Важнейшая черта своеобразия Москвы заключается в том, что московская старина всегда воспринималась живой тканью города. Известный бельгийский поэт-модернист Эмиль Верхарн, посетивший Москву в 1913 году, восторгался панорамой древней русской столицы, называл ее «очаровательной феерией». В своем описании он обращает внимание преимущественно на исторические памятники и «сорок сороков» московских церквей, но, несмотря на это, в его рассказе нет ни прямого утверждения, ни подтекстного ощущения Москвы как города-музея, города-воспоминания, города — декорации отшумевшей жизни.
Москва всегда легко и органично включала в свой пейзаж новое и при этом не теряла традиционного облика. П. А. Вяземский, помнивший и любивший Москву допожарную, в 1860-е годы описывает пейзаж Москвы этого времени, Москвы промышленной, капиталистической, и он не вызывает у него, казалось бы, естественного раздражения, он видит в нем не отрицание прежнего, а естественное развитие и прекрасное доброе единство, которое бывает в крепких многопоколенных семьях:
Система «истинно московских достопримечательностей» и церквей предоставляла большую свободу строительству, но в то же время налагала на строителей большую нравственную ответственность; от них требовалось сочетать, согласовать новую застройку со старой, не разрушить гармонии.
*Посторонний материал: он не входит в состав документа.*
-- ==== Sys2Proof/Machine/Placement.lean ====
section
/-! DEFINITION. Waiting records, gangs, placement, admission and stealing (R17, R18, R26, R89–R93, R102, R103, R121–R129,
R293, R325). -/

namespace Sys2Proof.Machine

open Sys2Proof

/-! ### The order of selection (R90, R91) -/

/-- The aged level of a record (R90). -/
def QRec.level (q : QRec) : Nat := if q.crec.prio ≥ 43 then q.crec.prio else min 43 (q.crec.prio + q.gained)

/-- A waiting record with the cluster whose deque holds it, if one does. -/
structure Cand where
  q : QRec
  deque : Option Nat
deriving DecidableEq, Repr

/-- The clusters of a die in ring order after one of them, which comes last (R91, R124). -/
def Die.ringAfter (x : Die) (c : Nat) : List Nat :=
  ((List.range 104).map fun i => (c + 1 + i) % 104).filter x.has

/-- The records of a die's deques in order of selection: clusters in ring order, newest first in each (R91). -/
def Die.dequeCands (x : Die) : List Cand :=
  (x.ringAfter x.lastDeque).flatMap fun c => (assocD x.deques c []).reverse.map fun q => { q := q, deque := some c }

/-- The records of a die's task queue, oldest first. -/
def Die.queueCands (x : Die) : List Cand := x.taskQueue.map fun q => { q := q, deque := none }

/-- The waiting records of one aged level in order of selection (R91); a record that a space abort has put ahead of every other is
ahead of those put there before it (R130). -/
def Die.atLevel (x : Die) (l : Nat) : List Cand :=
  let on (c : Cand) : Bool := c.q.level == l
  (x.queueCands.filter fun c => on c && c.q.front).reverse ++ x.dequeCands.filter on ++
  x.queueCands.filter fun c => on c && !c.q.front

/-- Every waiting record of a die in order of selection. -/
def Die.order (x : Die) : List Cand := (List.range 64).reverse.flatMap x.atLevel

/-- The highest aged level among some records that stop others, as far as they still wait (R103, R126). -/
def Die.stopLevel (x : Die) (ids : List Nat) : Nat :=
  (x.order.filter fun c => ids.contains c.q.id).foldl (fun n c => max n c.q.level) 0

/-! ### Gangs (R121–R124) -/

/-- The resident tasks of a die. -/
def State.tasksOn (s : State) (d : Nat) : List Task := s.tasks.filter fun t => t.die == d

/-- Whether a row of a cluster is held by a resident task. -/
def State.rowHeld (s : State) (d c r : Nat) : Bool :=
  (s.tasksOn d).any fun t => t.members.any fun m => m.cluster == c && m.row ≤ r && r < m.row + t.crec.rows

/-- The lowest run of `n` free rows of a cluster. -/
def State.freeRow (s : State) (d c n : Nat) : Option Nat :=
  (List.range (9 - n)).find? fun r => (List.range n).all fun i => !s.rowHeld d c (r + i)

/-- The lowest free task slot of a cluster. -/
def State.freeTaskSlot (s : State) (d c : Nat) : Option Nat :=
  (List.range 4).find? fun k => !(s.tasksOn d).any fun t => t.members.any fun m => m.cluster == c && m.slot == k

/-- Whether a cluster fits a shape of `n` rows (R123). -/
def State.fits (s : State) (d n c : Nat) : Bool :=
  (s.die d).has c && !(s.die d).gated c && (s.freeTaskSlot d c).isSome && (s.freeRow d c n).isSome

/-- Whether a cluster fits, with an engine if one is asked for (R123). -/
def State.fitsWith (s : State) (d n : Nat) (engine : Bool) (c : Nat) : Bool :=
  s.fits d n c && !(engine && s.engineTaken d c)

/-- The lead for a record (R124): its deque's cluster, its hinted cluster, or the lowest that fits. -/
def State.leadFor (s : State) (d : Nat) (c : Cand) : Option Nat :=
  let ok (k : Nat) : Bool := s.fitsWith d c.q.crec.rows (1 ≤ c.q.crec.engines) k
  match c.deque, c.q.hint with
  | some k, _ => if ok k then some k else none
  | none, some k => if ok k then some k else none
  | none, none => (List.range 104).find? ok

/-- The gang for a record, in cluster-in-gang order, if it fits the die (R124). -/
def State.gangFor (s : State) (d : Nat) (c : Cand) : Option (List Member) :=
  let r := c.q.crec
  match s.leadFor d c with
  | none => none
  | some lead =>
    let ring := ((s.die d).ringAfter lead).filter (· != lead)
    let eng := (ring.filter (s.fitsWith d r.rows true)).take (r.engines - 1)
    let rest := (ring.filter fun k => s.fits d r.rows k && !eng.contains k).take (r.clusters - max r.engines 1)
    let ks := lead :: eng ++ rest
    if ks.length < r.clusters then none
    else some (ks.map fun k =>
      { cluster := k, slot := (s.freeTaskSlot d k).getD 0, row := (s.freeRow d k r.rows).getD 0 })

/-! ### What a decision does with a record (R17, R18, R102, R126, R293, R325) -/

/-- The first check of R17 that a record fails. -/
def State.recordBad (s : State) (r : Record) : Option (Trap × Nat) :=
  if r.dw0.toNat % 4 ≠ 0 || wbits r.dw0 63 52 ≠ 0 then some (.misalign, 1)
  else if r.pmode > 1 then some (.illegalOp, 2)
  else if r.prio > 47 then some (.illegalOp, 3)
  else if r.prio > 43 && (s.systemErr r.ctx).isSome then (s.systemErr r.ctx).map fun c => (c, 4)
  else if r.rows > 8 then some (.illegalOp, 5)
  else if r.engines > 16 || r.engines > r.clusters then some (.illegalOp, 6)
  else if r.dw6.toNat % 32 ≠ 0 then some (.misalign, 7)
  else if r.dw2.toNat % 4 ≠ 0 then some (.misalign, 8)
  else if r.dw1.toNat % 8 ≠ 0 then some (.misalign, 9)
  else if r.notice && !(match s.chan? r.ctx r.noticeChan with | some c => c.state == .opened | none => false) then
    some (.channelMisuse, 10)
  else none

/-- The grains that a declaration asks of the die budget (R102). -/
def Record.grains (r : Record) : Nat := 16 * r.packets

/-- The saved image of a waiting record. -/
def State.imageOf (s : State) (q : QRec) : Option Saved := q.image.bind fun id => s.saved.find? fun x => x.id == id

/-- Whether an irrevocable record may be admitted (R293): nothing admitted or waiting in its context is older, or, for an
untimed one, nothing of its context is admitted. -/
def State.irrevocableMay (s : State) (r : Record) : Bool :=
  let us := s.allTasks.filter fun u => u.crec.ctx == r.ctx
  if r.ts = 0 then us.isEmpty
  else us.all (fun u => u.crec.ts = 0 || r.ts < u.crec.ts) &&
    (s.queuedOf r.ctx).all fun q => q.crec.ts = 0 || r.ts ≤ q.crec.ts

/-- What a decision does with a record: refuse it, admit it on a gang, restore it on a gang. -/
inductive Verdict where
  | bad (t : Trap) (sub : Nat)
  | short
  | fresh (ms : List Member)
  | restore (x : Saved) (ms : List Member)
deriving DecidableEq, Repr

/-- What a decision would do with a record; none while it waits. -/
def State.verdict (s : State) (d : Nat) (c : Cand) : Option Verdict :=
  match s.imageOf c.q with
  | some x => (s.gangFor d c).map fun ms => .restore x ms
  | none =>
    match s.recordBad c.q.crec with
    | some (t, sub) => some (.bad t sub)
    | none =>
      if c.q.crec.packets = 0 then some .short
      else if c.q.irrevocable && !s.irrevocableMay c.q.crec then none
      else if (s.die d).budget < c.q.crec.grains then none
      else (s.gangFor d c).map .fresh

/-- Take a record out of a die's queue and deques. -/
def State.takeRecord (s : State) (d id : Nat) : State :=
  s.updDie d fun x =>
    { x with taskQueue := x.taskQueue.filter (fun q => q.id != id),
             deques := x.deques.map fun p => (p.1, p.2.filter fun q => q.id != id) }

/-- Refuse a record at placement (R17, R18): it has no cluster. -/
def State.refuseRecord (s : State) (d : Nat) (q : QRec) (e : Ending) (t : Trap) (shortfall sub : Nat) :
    State × List Job :=
  let (s, js) := (s.takeRecord d q.id).landReport d none q.crec
    { ending := e, trap := t, flags := 0, added := 0, shortfall := shortfall, granted := 0, sub := sub, addr := 0,
      drawn := 0, seq := 0 } 0
  (s, js ++ match q.origin with
    | some (i, k) => [.node i k (.failed e t)]
    | none => [])

/-- A key for a task slot. -/
def slotKey (die cluster slot : Nat) : Nat := (die * 104 + cluster) * 4 + slot

/-- The handle of the next admission to a slot, its generation counted (R27). DESIGN CHOICE (log entry 65): allotting the other slots
of a gang is no admission to them, and only the lead's slot counts. -/
def State.newHandle (s : State) (die cluster slot : Nat) : State × Word :=
  let k := slotKey die cluster slot
  let g : BitVec 32 := assocD s.generations k 0 + 1
  ({ s with generations := assocSet s.generations k g }, mkHandle die cluster slot g)

/-- A cluster took work elsewhere: its steal request is withdrawn (R93). -/
def Die.withdraw (x : Die) (thief : Nat) : Die :=
  { x with mail := x.mail.map fun p => (p.1, p.2.filter fun r => r.1 != thief) }

/-- A record of a die is placed with a lead; it stops no other any more (R103, R126). -/
def State.placed (s : State) (d : Nat) (c : Cand) (lead : Nat) : State :=
  (s.takeRecord d c.q.id).updDie d fun x => { x.withdraw lead with
    lastDeque := c.deque.getD x.lastDeque, fundStops := x.fundStops.filter (· != c.q.id),
    placeStops := x.placeStops.filter (· != c.q.id) }

/-- The task of a graph node runs under a handle; the arms aimed at it have seen it admitted (R87, R88). -/
def State.nodeRuns (s : State) (origin : Option (Nat × Nat)) (h : Word) : State :=
  match origin with
  | none => s
  | some (inst, k) =>
    { s with instances := s.instances.map fun i =>
        if i.id == inst then
          { i with nodes := modAt (i.nodes.map fun (n : Node) => match n.target with
              | some (tgt, _, _) => if tgt == k then { n with targetSeen := true } else n
              | none => n) k (fun n => { n with life := .running h }) }
        else i }

/-- Allot a gang to a record and debit the budget (R102, R127 step 1); the snapshot is taken now (R284). -/
def State.allot (s : State) (d : Nat) (c : Cand) (ms : List Member) : State :=
  let m := ms.headD default
  let s := s.placed d c m.cluster
  let (s, h) := s.newHandle d m.cluster m.slot
  let (s, id) := s.newId
  let t : Task :=
    { Task.fresh h c.q.crec d ms id s.commitSeq s.mem s.hostMem with
      rerun := c.q.rerun, origin := c.q.origin, hint := c.q.hint, irrevocable := c.q.irrevocable }
  let s := s.updDie d fun x => { x with budget := x.budget - c.q.crec.grains }
  { s with tasks := s.tasks ++ [t] }.nodeRuns c.q.origin h

/-! ### Restoring a saved image (R325) -/

/-- What names a task by its old handle follows the new one (R325). -/
def State.rename (s : State) (old new : Word) : State :=
  let f (h : Word) : Word := if h == old then new else h
  let entry (e : Entry) : Entry :=
    { e with tent := e.tent.map f,
             data := if e.notice && e.data.take 8 == natBytes 8 old.toNat then natBytes 8 new.toNat ++ e.data.drop 8
               else e.data }
  { s with
    channels := s.channels.map fun (c : Chan) =>
      { c with writer := f c.writer, reader := f c.reader, entries := c.entries.map entry }
    locks := s.locks.map fun (l : Lock) => { l with holder := l.holder.map f } }

/-- The scratch of some rows of a gang is zero. -/
def State.zeroRows (s : State) (t : Task) (p : Nat → Bool) : State :=
  let ks := t.members.flatMap fun m => ((List.range t.crec.rows).map fun i => rowKey t.die m.cluster (m.row + i)).filter p
  { s with scratch := s.scratch.filter fun c => !ks.contains (c.1 / 2 ^ 20) }

/-- Put the scratch of an image into the rows of a gang. -/
def State.putScratch (s : State) (t : Task) (l : List Host.Cell) : State :=
  l.foldl (fun s c => s.scratchWrite t c.1 [c.2]) s

/-- Restore an image on a gang: a new handle in x3 and a new snapshot (R325). -/
def State.restoreTask (s : State) (d : Nat) (c : Cand) (x : Saved) (ms : List Member) : State :=
  let m := ms.headD default
  let s := s.placed d c m.cluster
  let (s, h) := s.newHandle d m.cluster m.slot
  let t : Task := { x.task with
    handle := h, die := d, members := ms, snapNum := s.commitSeq, snap := s.mem, snapHost := s.hostMem,
    rerun := c.q.rerun, regs := writeReg x.task.regs 3 h,
    engines := x.task.engines.map fun (e : Engine) => { e with migrated := [] } }
  let s := (s.rename x.task.handle h).zeroRows t fun _ => true
  let s := { s with saved := s.saved.filter (fun y => y.id != x.id), tasks := s.tasks ++ [t] }
  (s.putScratch t x.scratch).nodeRuns t.origin h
Конечно, находились лишенные этого нравственного чувства заводчики, ставившие на месте вырубленной рощицы огромный завод-сарай и окружавшие его бараками и лачугами для рабочих, нувориш-предприниматель, выгонявший доходный дом в высоту настолько, чтобы он только не обвалился; бывало, градоправители затевали сносить архитектурные и исторические памятники, чтобы не возиться с их ремонтом, и продать землю с выгодой якобы для города, а в действительности для собственного кармана. Но подобные акты неизменно вызывали протесты московской общественности, и во многих случаях удавалось остановить вандализм.
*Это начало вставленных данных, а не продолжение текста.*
-- ==== Sys2Proof/Laws/PerInstr.lean ====
section
/-! SUPPORT. Decode and encode agree, instruction by instruction (R28–R35, R45): the bytes that the encoder gives for a
well-formed instruction decode to it and to their number, whatever follows them. A step of another agent has no bytes. -/

set_option linter.unusedSimpArgs false

namespace Sys2Proof

/-! ### Fields of a concatenation -/

/-- A field in the low part. -/
theorem field_append_low {m n : Nat} (x : BitVec m) (y : BitVec n) (lo k : Nat) (h : lo + k ≤ n) :
    field (x ++ y) lo k = field y lo k := by
  ext i hi
  simp only [field, BitVec.getElem_extractLsb', BitVec.getLsbD_append]
  simp [show lo + i < n by omega]

/-- A field in the high part. -/
theorem field_append_high {m n : Nat} (x : BitVec m) (y : BitVec n) (lo k : Nat) (h : n ≤ lo) :
    field (x ++ y) lo k = field x (lo - n) k := by
  ext i hi
  simp only [field, BitVec.getElem_extractLsb', BitVec.getLsbD_append]
  simp [show ¬ lo + i < n by omega, show lo - n + i = lo + i - n by omega]

/-- The whole of a word. -/
theorem field_all {n : Nat} (x : BitVec n) : field x 0 n = x := by
  ext i hi
  simp [field]

/-! ### Fields of the encoder's words -/

theorem encA_0_7 (m : BitVec 7) (d a b : BitVec 5) (fn : BitVec 10) : field (encA m d a b fn) 0 7 = m := by
  simp (disch := decide) only [encA, field_append_low, field_append_high, field_all, Nat.sub_self, Nat.reduceSub]

theorem encA_7_5 (m : BitVec 7) (d a b : BitVec 5) (fn : BitVec 10) : field (encA m d a b fn) 7 5 = d := by
  simp (disch := decide) only [encA, field_append_low, field_append_high, field_all, Nat.sub_self, Nat.reduceSub]

theorem encA_12_5 (m : BitVec 7) (d a b : BitVec 5) (fn : BitVec 10) : field (encA m d a b fn) 12 5 = a := by
  simp (disch := decide) only [encA, field_append_low, field_append_high, field_all, Nat.sub_self, Nat.reduceSub]

theorem encA_17_5 (m : BitVec 7) (d a b : BitVec 5) (fn : BitVec 10) : field (encA m d a b fn) 17 5 = b := by
  simp (disch := decide) only [encA, field_append_low, field_append_high, field_all, Nat.sub_self, Nat.reduceSub]

theorem encA_22_10 (m : BitVec 7) (d a b : BitVec 5) (fn : BitVec 10) : field (encA m d a b fn) 22 10 = fn := by
  simp (disch := decide) only [encA, field_append_low, field_append_high, field_all, Nat.sub_self, Nat.reduceSub]

theorem encB_0_7 (m : BitVec 7) (d a : BitVec 5) (f : BitVec 3) (imm : BitVec 12) : field (encB m d a f imm) 0 7 = m := by
  simp (disch := decide) only [encB, field_append_low, field_append_high, field_all, Nat.sub_self, Nat.reduceSub]

theorem encB_7_5 (m : BitVec 7) (d a : BitVec 5) (f : BitVec 3) (imm : BitVec 12) : field (encB m d a f imm) 7 5 = d := by
  simp (disch := decide) only [encB, field_append_low, field_append_high, field_all, Nat.sub_self, Nat.reduceSub]

theorem encB_12_5 (m : BitVec 7) (d a : BitVec 5) (f : BitVec 3) (imm : BitVec 12) : field (encB m d a f imm) 12 5 = a := by
  simp (disch := decide) only [encB, field_append_low, field_append_high, field_all, Nat.sub_self, Nat.reduceSub]

theorem encB_17_3 (m : BitVec 7) (d a : BitVec 5) (f : BitVec 3) (imm : BitVec 12) : field (encB m d a f imm) 17 3 = f := by
  simp (disch := decide) only [encB, field_append_low, field_append_high, field_all, Nat.sub_self, Nat.reduceSub]

theorem encB_20_12 (m : BitVec 7) (d a : BitVec 5) (f : BitVec 3) (imm : BitVec 12) : field (encB m d a f imm) 20 12 = imm := by
  simp (disch := decide) only [encB, field_append_low, field_append_high, field_all, Nat.sub_self, Nat.reduceSub]

theorem encB_20_6 (m : BitVec 7) (d a : BitVec 5) (f : BitVec 3) (imm : BitVec 12) : field (encB m d a f imm) 20 6 = field imm 0 6 := by
  simp (disch := decide) only [encB, field_append_low, field_append_high, field_all, Nat.sub_self, Nat.reduceSub]

theorem encB_26_6 (m : BitVec 7) (d a : BitVec 5) (f : BitVec 3) (imm : BitVec 12) : field (encB m d a f imm) 26 6 = field imm 6 6 := by
  simp (disch := decide) only [encB, field_append_low, field_append_high, field_all, Nat.sub_self, Nat.reduceSub]

theorem encB_20_3 (m : BitVec 7) (d a : BitVec 5) (f : BitVec 3) (imm : BitVec 12) : field (encB m d a f imm) 20 3 = field imm 0 3 := by
  simp (disch := decide) only [encB, field_append_low, field_append_high, field_all, Nat.sub_self, Nat.reduceSub]

theorem encB_23_9 (m : BitVec 7) (d a : BitVec 5) (f : BitVec 3) (imm : BitVec 12) : field (encB m d a f imm) 23 9 = field imm 3 9 := by
  simp (disch := decide) only [encB, field_append_low, field_append_high, field_all, Nat.sub_self, Nat.reduceSub]

theorem encJ_0_7 (m : BitVec 7) (d : BitVec 5) (off : BitVec 20) : field (encJ m d off) 0 7 = m := by
  simp (disch := decide) only [encJ, field_append_low, field_append_high, field_all, Nat.sub_self, Nat.reduceSub]

theorem encJ_7_5 (m : BitVec 7) (d : BitVec 5) (off : BitVec 20) : field (encJ m d off) 7 5 = d := by
  simp (disch := decide) only [encJ, field_append_low, field_append_high, field_all, Nat.sub_self, Nat.reduceSub]

theorem encJ_12_20 (m : BitVec 7) (d : BitVec 5) (off : BitVec 20) : field (encJ m d off) 12 20 = off := by
  simp (disch := decide) only [encJ, field_append_low, field_append_high, field_all, Nat.sub_self, Nat.reduceSub]

/-- The reserved bits and the shift count of a shift by an immediate. -/
theorem field_shift_high (sh : BitVec 6) : field (0#6 ++ sh) 6 6 = 0#6 := by
  simp (disch := decide) only [field_append_high, field_all, Nat.sub_self]

theorem field_shift_low (sh : BitVec 6) : field (0#6 ++ sh) 0 6 = sh := by
  simp (disch := decide) only [field_append_low, field_all]

/-- The reserved bits and the number of a fence. -/
theorem field_fence_high (k : BitVec 3) : field (0#9 ++ k) 3 9 = 0#9 := by
  simp (disch := decide) only [field_append_high, field_all, Nat.sub_self]

theorem field_fence_low (k : BitVec 3) : field (0#9 ++ k) 0 3 = k := by
  simp (disch := decide) only [field_append_low, field_all]

/-! ### Words in bytes -/

/-- A word's bytes give the word back, whatever follows them. -/
theorem wordAt_leBytes4 (w : BitVec 32) (rest : List (BitVec 8)) : wordAt (leBytes w 4 ++ rest) 32 4 = w := by
  have h : (leBytes w 4 ++ rest).take 4 = leBytes w 4 := by simp [leBytes]
  unfold wordAt
  rw [h]
  apply BitVec.eq_of_toNat_eq
  have hw := w.isLt
  simp only [leBytes, List.range, List.range.loop, List.map, ofLeBytes, BitVec.extractLsb'_toNat, BitVec.toNat_ofNat,
    Nat.shiftRight_eq_div_pow]
  omega

/-- One word that is neither Format W nor Format N decodes by itself. -/
theorem decode_leBytes (w : BitVec 32) (rest : List (BitVec 8)) (h3 : (field w 0 7).toNat ≠ 0x03)
    (h11 : (field w 0 7).toNat ≠ 0x11) : decode (leBytes w 4 ++ rest) = (decodeWord w).map fun i => (i, 4) := by
  have hl : ¬ (leBytes w 4 ++ rest).length < 4 := by simp [leBytes]
  unfold decode
  rw [if_neg hl]
  dsimp only
  rw [wordAt_leBytes4]
  split
  · exact absurd ‹_› h3
  · exact absurd ‹_› h11
  · rfl

/-- A word whose major opcode is not 0 is not the zero word. -/
theorem ne_zero_of_major {w : BitVec 32} (h : (field w 0 7).toNat ≠ 0) : ¬ w = 0 := by
  rintro rfl
  exact h rfl

/-- A Format W word and its immediate decode together. -/
theorem decode_leBytes_wide (w imm : BitVec 32) (rest : List (BitVec 8)) (h3 : (field w 0 7).toNat = 0x03) :
    decode (leBytes w 4 ++ (leBytes imm 4 ++ rest)) = (decodeWide w imm).map fun i => (i, 8) := by
  have hl : ¬ (leBytes w 4 ++ (leBytes imm 4 ++ rest)).length < 4 := by simp [leBytes]
  have hm : ¬ (leBytes w 4 ++ (leBytes imm 4 ++ rest)).length < 8 := by simp [leBytes]; omega
  have hd : (leBytes w 4 ++ (leBytes imm 4 ++ rest)).drop 4 = leBytes imm 4 ++ rest := by simp [leBytes]
  unfold decode
  rw [if_neg hl]
  dsimp only
  rw [wordAt_leBytes4, hd, wordAt_leBytes4, if_neg hm]
  simp only [h3]

end Sys2Proof

namespace Sys2Proof.Laws.Encoding

open Sys2Proof

/-- Decode and encode agree on an instruction, whatever bytes follow it. -/
def Statement (i : Instr) : Prop :=
  i.wf = true → ∀ bs, encodeBytes i = some bs → ∀ rest, decode (bs ++ rest) = .ok (i, bs.length)

/-- A one-word instruction whose word decodes to it. -/
theorem of_word {i : Instr} {w : BitVec 32} (he : encode i = some [w]) (h3 : (field w 0 7).toNat ≠ 0x03)
    (h11 : (field w 0 7).toNat ≠ 0x11) (hd : i.wf = true → decodeWord w = .ok i) : Statement i := by
  intro hw bs hb rest
  simp only [encodeBytes, he, Option.map_some, List.flatMap_cons, List.flatMap_nil, List.append_nil,
    Option.some.injEq] at hb
  subst hb
  rw [decode_leBytes w rest h3 h11, hd hw]
  rfl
Таким образом, в дореволюционной Москве были сохранены многие памятники: и Китайгородская стена с башнями, и Сухарева башня, и древние храмы и часовни. Нужно сказать, старые московские архитекторы и строители в подавляющем большинстве обладали и чувством Москвы, и тактом. Сейчас особенно хорошо видно, как модерн начала XX века — и особняки, и доходные дома — вписался в структуру города, став таким же московским, как и московский ампир арбатских переулков.
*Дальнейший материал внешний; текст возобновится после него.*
-- ==== Sys2Proof/Certificates/Slice0/Obligations.lean ====
section
/-! DEFINITION. The statements for the provers, and the words they are written in. -/

namespace Sys2Proof.Claims

open Sys2Proof Sys2Proof.Machine

/-! ### Who issues -/

/-- Die `d` is `x`, and its Bureau, which waits neither in `wfi` nor for a write of HOME_SLICE to complete, is the agent that
issues. -/
def OnBureau (s : State) (d : Nat) (x : Die) : Prop :=
  s.current = .bureau d ∧ s.die? d = some x ∧ x.bureau.waiting = false ∧ x.bureau.homeWait = none

/-- Task `t` is the agent that issues: it has started, its gate is RUNNING, its thread neither waits nor is frozen, and
its account covers a draw. -/
def OnThread (s : State) (t : Task) (draw : Nat) : Prop :=
  s.current = .thread t.handle ∧ s.task? t.handle = some t ∧ t.ready = true ∧ t.gate = .running ∧
    t.threadFrozen = false ∧ t.wait = none ∧ t.paid = false ∧ draw ≤ t.account

/-- The task after an issue draw: the account has fallen, and one instruction of an exemption is used up. -/
def drawn (s : State) (t : Task) (draw : Nat) : Task :=
  { (s.debit t draw).2 with wait := none, exempt := t.exempt - 1 }

/-- The package after an issue draw. -/
def charged (s : State) (t : Task) (draw : Nat) : State := (s.debit t draw).1.putTask (drawn s t draw)

/-- An instruction of a task has trapped after its draw: the task ends FAULTED with trap code and subcode, at its program
counter (R315). -/
def faulted (s : State) (t : Task) (draw : Nat) (code : Trap) (sub : Nat) : State :=
  finish ((charged s t draw).retire { drawn s t draw with gate := .stopped } .faulted code 0 0 sub t.pc.toNat)

/-- A port of the lead cluster of a task, such as its thread, has found space and waits for none any more (R130). -/
def spaceFound (t : Task) : Task := { t with spaceWait := t.spaceWait.filter fun w => w.1 != threadPort }

/-- An instruction has completed on a Bureau, which is now `b`; nothing else has changed. -/
def onBureau (s : State) (d : Nat) (b : Bureau) : State := s.updBureau d fun _ => b

/-! ### The scalar instructions, from the tables of R138–R140 -/

/-- The quotient of R138: rounded toward zero, saturating toward the sign of the true quotient. -/
def quotient (a b : Word) : Word :=
  if a = 0 ∧ b = 0 then 0
  else if b = 0 then (if 0 < a.toInt then 0x7FFFFFFFFFFFFFFF else 0x8000000000000000)
  else if a = 0x8000000000000000 ∧ b = 0xFFFFFFFFFFFFFFFF then 0x7FFFFFFFFFFFFFFF
  else BitVec.ofInt 64 (a.toInt.tdiv b.toInt)

/-- The unsigned quotient of R138. -/
def quotientU (a b : Word) : Word :=
  if b = 0 then (if a = 0 then 0 else 0xFFFFFFFFFFFFFFFF) else a / b

/-- The remainder of R138: what the identity xA = xB × quotient + remainder gives, but 0 for −2^63 ÷ −1. -/
def remainder (a b : Word) : Word :=
  if a = 0x8000000000000000 ∧ b = 0xFFFFFFFFFFFFFFFF then 0 else a - b * quotient a b

/-- The unsigned remainder of R138. -/
def remainderU (a b : Word) : Word := a - b * quotientU a b

/-- Bits [127:64] of a 128-bit product (R138). -/
def highHalf (p : BitVec 128) : Word := p.extractLsb' 64 64

/-- 1 where a condition holds, else 0. -/
def oneIf (c : Bool) : Word := if c then 1 else 0

/-- For a scalar instruction: its destination, its length in bytes, and the destination's new value from the registers
(R138–R140). -/
def scalar : Instr → Option (Reg × Nat × ((Reg → Word) → Word))
  | .add d a b => some (d, 4, fun x => x a + x b)
  | .sub d a b => some (d, 4, fun x => x a - x b)
  | .and d a b => some (d, 4, fun x => x a &&& x b)
  | .or d a b => some (d, 4, fun x => x a ||| x b)
  | .xor d a b => some (d, 4, fun x => x a ^^^ x b)
  | .sll d a b => some (d, 4, fun x => x a <<< (x b &&& 63))
  | .srl d a b => some (d, 4, fun x => x a >>> (x b &&& 63))
  | .sra d a b => some (d, 4, fun x => (x a).sshiftRight' (x b &&& 63))
  | .slt d a b => some (d, 4, fun x => oneIf ((x a).toInt < (x b).toInt))
  | .sltu d a b => some (d, 4, fun x => oneIf ((x a).toNat < (x b).toNat))
  | .mul d a b => some (d, 4, fun x => x a * x b)
  | .mulh d a b => some (d, 4, fun x => highHalf ((x a).signExtend 128 * (x b).signExtend 128))
  | .mulhu d a b => some (d, 4, fun x => highHalf ((x a).zeroExtend 128 * (x b).zeroExtend 128))
  | .div d a b => some (d, 4, fun x => quotient (x a) (x b))
  | .divu d a b => some (d, 4, fun x => quotientU (x a) (x b))
  | .rem d a b => some (d, 4, fun x => remainder (x a) (x b))
  | .remu d a b => some (d, 4, fun x => remainderU (x a) (x b))
  | .min d a b => some (d, 4, fun x => if (x a).toInt ≤ (x b).toInt then x a else x b)
  | .max d a b => some (d, 4, fun x => if (x a).toInt ≤ (x b).toInt then x b else x a)
  | .minu d a b => some (d, 4, fun x => if (x a).toNat ≤ (x b).toNat then x a else x b)
  | .maxu d a b => some (d, 4, fun x => if (x a).toNat ≤ (x b).toNat then x b else x a)
  | .clz d a => some (d, 4, fun x => if x a = 0 then 64 else BitVec.ofNat 64 (63 - Nat.log2 (x a).toNat))
  | .ctz d a => some (d, 4, fun x => BitVec.ofNat 64 ((List.range 64).takeWhile fun i => !(x a).getLsbD i).length)
  | .pop d a => some (d, 4, fun x => BitVec.ofNat 64 ((List.range 64).countP (x a).getLsbD))
  | .addi d a imm => some (d, 4, fun x => x a + imm.signExtend 64)
  | .andi d a imm => some (d, 4, fun x => x a &&& imm.signExtend 64)
  | .ori d a imm => some (d, 4, fun x => x a ||| imm.signExtend 64)
  | .xori d a imm => some (d, 4, fun x => x a ^^^ imm.signExtend 64)
  | .slli d a sh => some (d, 4, fun x => x a <<< sh.zeroExtend 64)
  | .srli d a sh => some (d, 4, fun x => x a >>> sh.zeroExtend 64)
  | .srai d a sh => some (d, 4, fun x => (x a).sshiftRight' (sh.zeroExtend 64))
  | .slti d a imm => some (d, 4, fun x => oneIf ((x a).toInt < (imm.signExtend 64).toInt))
  | .li d imm => some (d, 8, fun _ => imm.signExtend 64)
  | .lih d a imm => some (d, 8, fun x => (imm.zeroExtend 64 <<< 32) + (x a &&& 0xFFFFFFFF))
  | .addiw d a imm => some (d, 8, fun x => x a + imm.signExtend 64)
  | _ => none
В начале XX века Москва уже была большим промышленным капиталистическим городом, но, несмотря на это, избежала опасности стандартизации своего облика. Последний предреволюционный путеводитель «По Москве» (точнее, написанный до революционных событий, а вышедший в 1917 году, между Февралем и Октябрем) дает такую общую характеристику городу: «Когда вы попадаете в Москву и начинаете ориентироваться в этом мире домов, захвативших огромное пространство в полтораста с лишним квадратных верст, у вас не может не сложиться представления о Москве, как о городе со своеобразной, ему только присущей физиономией… От всего этого остается впечатление большого и очень сложного целого, живущего напряженной и своеобразной жизнью, — впечатление старого, но в то же время быстро развивающегося города, непрестанно вносящего в свою жизнь все новые и новые черты, — города, преуспевающего в настоящем и имеющего все данные для преуспеяния в будущем».
Архитектурная и планировочная «нерегулярность» Москвы настолько очевидна, что давно уже стала для архитекторов и градостроителей банальной истиной, и у ремесленников этой профессии постоянно вызывала и вызывает до сих пор желание и попытки ее «отрегулировать».